### Problem to work on:
Below is a listing. Set down exactly the lines from the one containing "namespace Sys2Proof.Machine" through the one containing "Generations (R232) -/", both ends included, and leave out the rest.
[Opening Dataset entries section]
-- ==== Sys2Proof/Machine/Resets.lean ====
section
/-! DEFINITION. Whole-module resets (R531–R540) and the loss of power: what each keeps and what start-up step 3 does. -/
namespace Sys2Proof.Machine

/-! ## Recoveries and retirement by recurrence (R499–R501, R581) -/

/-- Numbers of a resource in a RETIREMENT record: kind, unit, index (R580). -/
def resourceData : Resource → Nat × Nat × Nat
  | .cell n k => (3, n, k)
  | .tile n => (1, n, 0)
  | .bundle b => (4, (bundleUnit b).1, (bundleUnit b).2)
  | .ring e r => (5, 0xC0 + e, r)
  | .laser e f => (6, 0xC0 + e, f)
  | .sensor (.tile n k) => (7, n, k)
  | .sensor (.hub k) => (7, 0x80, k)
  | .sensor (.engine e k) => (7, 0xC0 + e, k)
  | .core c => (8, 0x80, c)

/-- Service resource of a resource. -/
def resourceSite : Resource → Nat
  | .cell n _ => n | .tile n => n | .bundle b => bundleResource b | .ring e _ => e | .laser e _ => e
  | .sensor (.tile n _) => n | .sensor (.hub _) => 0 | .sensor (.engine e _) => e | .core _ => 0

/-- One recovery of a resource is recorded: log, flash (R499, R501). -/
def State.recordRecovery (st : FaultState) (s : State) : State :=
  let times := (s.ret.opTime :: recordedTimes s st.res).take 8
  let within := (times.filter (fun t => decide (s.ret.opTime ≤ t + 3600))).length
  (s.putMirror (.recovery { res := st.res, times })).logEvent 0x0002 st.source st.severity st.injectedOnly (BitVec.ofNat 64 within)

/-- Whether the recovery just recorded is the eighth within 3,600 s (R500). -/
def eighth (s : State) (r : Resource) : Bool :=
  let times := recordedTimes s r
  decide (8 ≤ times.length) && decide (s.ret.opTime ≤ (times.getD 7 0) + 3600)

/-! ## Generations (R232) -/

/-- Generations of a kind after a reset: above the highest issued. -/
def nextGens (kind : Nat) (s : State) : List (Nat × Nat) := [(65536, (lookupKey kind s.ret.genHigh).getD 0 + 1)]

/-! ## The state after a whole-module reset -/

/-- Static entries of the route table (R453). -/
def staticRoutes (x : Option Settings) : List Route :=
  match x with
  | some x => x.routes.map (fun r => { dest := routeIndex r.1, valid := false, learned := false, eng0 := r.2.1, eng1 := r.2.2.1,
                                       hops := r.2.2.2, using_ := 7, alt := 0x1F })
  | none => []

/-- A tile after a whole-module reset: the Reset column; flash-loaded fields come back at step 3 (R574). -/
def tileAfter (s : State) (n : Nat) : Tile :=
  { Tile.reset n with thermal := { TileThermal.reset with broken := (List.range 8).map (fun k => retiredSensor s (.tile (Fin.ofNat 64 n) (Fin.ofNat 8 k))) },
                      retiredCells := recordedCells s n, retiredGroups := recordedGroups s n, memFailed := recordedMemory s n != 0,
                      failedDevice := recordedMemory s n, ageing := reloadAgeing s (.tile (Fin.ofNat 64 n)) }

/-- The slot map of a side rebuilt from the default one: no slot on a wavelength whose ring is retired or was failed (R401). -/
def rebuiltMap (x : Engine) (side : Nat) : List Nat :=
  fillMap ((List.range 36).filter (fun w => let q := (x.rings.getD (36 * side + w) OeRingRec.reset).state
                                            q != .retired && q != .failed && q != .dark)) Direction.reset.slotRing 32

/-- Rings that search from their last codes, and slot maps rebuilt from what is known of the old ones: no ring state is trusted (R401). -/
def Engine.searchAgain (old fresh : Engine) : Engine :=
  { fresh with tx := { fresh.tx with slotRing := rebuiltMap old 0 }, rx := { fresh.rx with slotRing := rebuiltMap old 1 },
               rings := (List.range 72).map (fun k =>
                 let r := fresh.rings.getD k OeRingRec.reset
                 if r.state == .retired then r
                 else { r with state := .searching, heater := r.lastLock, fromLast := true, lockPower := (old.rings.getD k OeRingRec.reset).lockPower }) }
[Closing Dataset entries section]
[Opening Dataset entries section]
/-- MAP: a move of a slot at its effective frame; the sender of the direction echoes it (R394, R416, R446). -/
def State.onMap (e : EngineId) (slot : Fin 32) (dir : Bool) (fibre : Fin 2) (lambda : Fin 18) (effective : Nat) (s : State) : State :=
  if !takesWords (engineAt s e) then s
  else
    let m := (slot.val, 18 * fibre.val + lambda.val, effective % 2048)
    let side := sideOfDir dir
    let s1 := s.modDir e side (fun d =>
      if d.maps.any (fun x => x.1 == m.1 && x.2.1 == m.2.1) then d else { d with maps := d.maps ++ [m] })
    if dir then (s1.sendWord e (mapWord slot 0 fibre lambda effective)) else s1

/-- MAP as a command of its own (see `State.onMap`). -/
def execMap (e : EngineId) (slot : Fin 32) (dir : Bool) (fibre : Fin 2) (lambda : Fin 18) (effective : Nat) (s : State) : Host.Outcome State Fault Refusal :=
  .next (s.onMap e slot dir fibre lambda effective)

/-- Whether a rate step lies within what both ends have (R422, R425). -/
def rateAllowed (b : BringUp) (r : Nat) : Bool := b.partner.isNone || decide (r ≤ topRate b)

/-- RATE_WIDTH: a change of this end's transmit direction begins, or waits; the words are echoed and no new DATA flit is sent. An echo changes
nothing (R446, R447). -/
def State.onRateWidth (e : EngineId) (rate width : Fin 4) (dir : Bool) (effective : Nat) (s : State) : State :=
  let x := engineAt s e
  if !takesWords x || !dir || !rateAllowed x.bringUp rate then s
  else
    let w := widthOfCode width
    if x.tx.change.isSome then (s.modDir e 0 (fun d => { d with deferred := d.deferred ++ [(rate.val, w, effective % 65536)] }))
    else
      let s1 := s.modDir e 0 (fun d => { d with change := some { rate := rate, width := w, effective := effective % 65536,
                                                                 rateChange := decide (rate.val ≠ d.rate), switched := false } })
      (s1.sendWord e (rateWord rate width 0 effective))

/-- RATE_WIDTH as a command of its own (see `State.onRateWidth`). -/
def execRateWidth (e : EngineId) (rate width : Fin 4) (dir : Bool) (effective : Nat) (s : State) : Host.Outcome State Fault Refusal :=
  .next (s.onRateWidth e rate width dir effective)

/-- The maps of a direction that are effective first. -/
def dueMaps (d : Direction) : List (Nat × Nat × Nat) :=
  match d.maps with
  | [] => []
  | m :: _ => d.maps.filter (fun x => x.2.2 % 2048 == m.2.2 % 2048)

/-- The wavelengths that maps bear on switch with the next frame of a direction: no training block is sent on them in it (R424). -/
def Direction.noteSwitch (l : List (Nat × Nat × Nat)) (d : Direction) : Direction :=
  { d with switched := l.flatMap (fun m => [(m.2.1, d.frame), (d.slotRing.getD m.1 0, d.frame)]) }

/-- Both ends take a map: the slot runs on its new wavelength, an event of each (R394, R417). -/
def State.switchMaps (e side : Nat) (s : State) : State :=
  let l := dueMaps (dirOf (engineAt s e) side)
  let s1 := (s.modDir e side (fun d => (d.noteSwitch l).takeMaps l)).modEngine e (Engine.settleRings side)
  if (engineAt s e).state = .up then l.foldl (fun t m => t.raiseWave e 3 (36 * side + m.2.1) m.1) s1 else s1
[Closing Dataset entries section]
### Solution for this problem:
namespace Sys2Proof.Machine

/-! ## Recoveries and retirement by recurrence (R499–R501, R581) -/

/-- Numbers of a resource in a RETIREMENT record: kind, unit, index (R580). -/
def resourceData : Resource → Nat × Nat × Nat
  | .cell n k => (3, n, k)
  | .tile n => (1, n, 0)
  | .bundle b => (4, (bundleUnit b).1, (bundleUnit b).2)
  | .ring e r => (5, 0xC0 + e, r)
  | .laser e f => (6, 0xC0 + e, f)
  | .sensor (.tile n k) => (7, n, k)
  | .sensor (.hub k) => (7, 0x80, k)
  | .sensor (.engine e k) => (7, 0xC0 + e, k)
  | .core c => (8, 0x80, c)

/-- Service resource of a resource. -/
def resourceSite : Resource → Nat
  | .cell n _ => n | .tile n => n | .bundle b => bundleResource b | .ring e _ => e | .laser e _ => e
  | .sensor (.tile n _) => n | .sensor (.hub _) => 0 | .sensor (.engine e _) => e | .core _ => 0

/-- One recovery of a resource is recorded: log, flash (R499, R501). -/
def State.recordRecovery (st : FaultState) (s : State) : State :=
  let times := (s.ret.opTime :: recordedTimes s st.res).take 8
  let within := (times.filter (fun t => decide (s.ret.opTime ≤ t + 3600))).length
  (s.putMirror (.recovery { res := st.res, times })).logEvent 0x0002 st.source st.severity st.injectedOnly (BitVec.ofNat 64 within)

/-- Whether the recovery just recorded is the eighth within 3,600 s (R500). -/
def eighth (s : State) (r : Resource) : Bool :=
  let times := recordedTimes s r
  decide (8 ≤ times.length) && decide (s.ret.opTime ≤ (times.getD 7 0) + 3600)

/-! ## Generations (R232) -/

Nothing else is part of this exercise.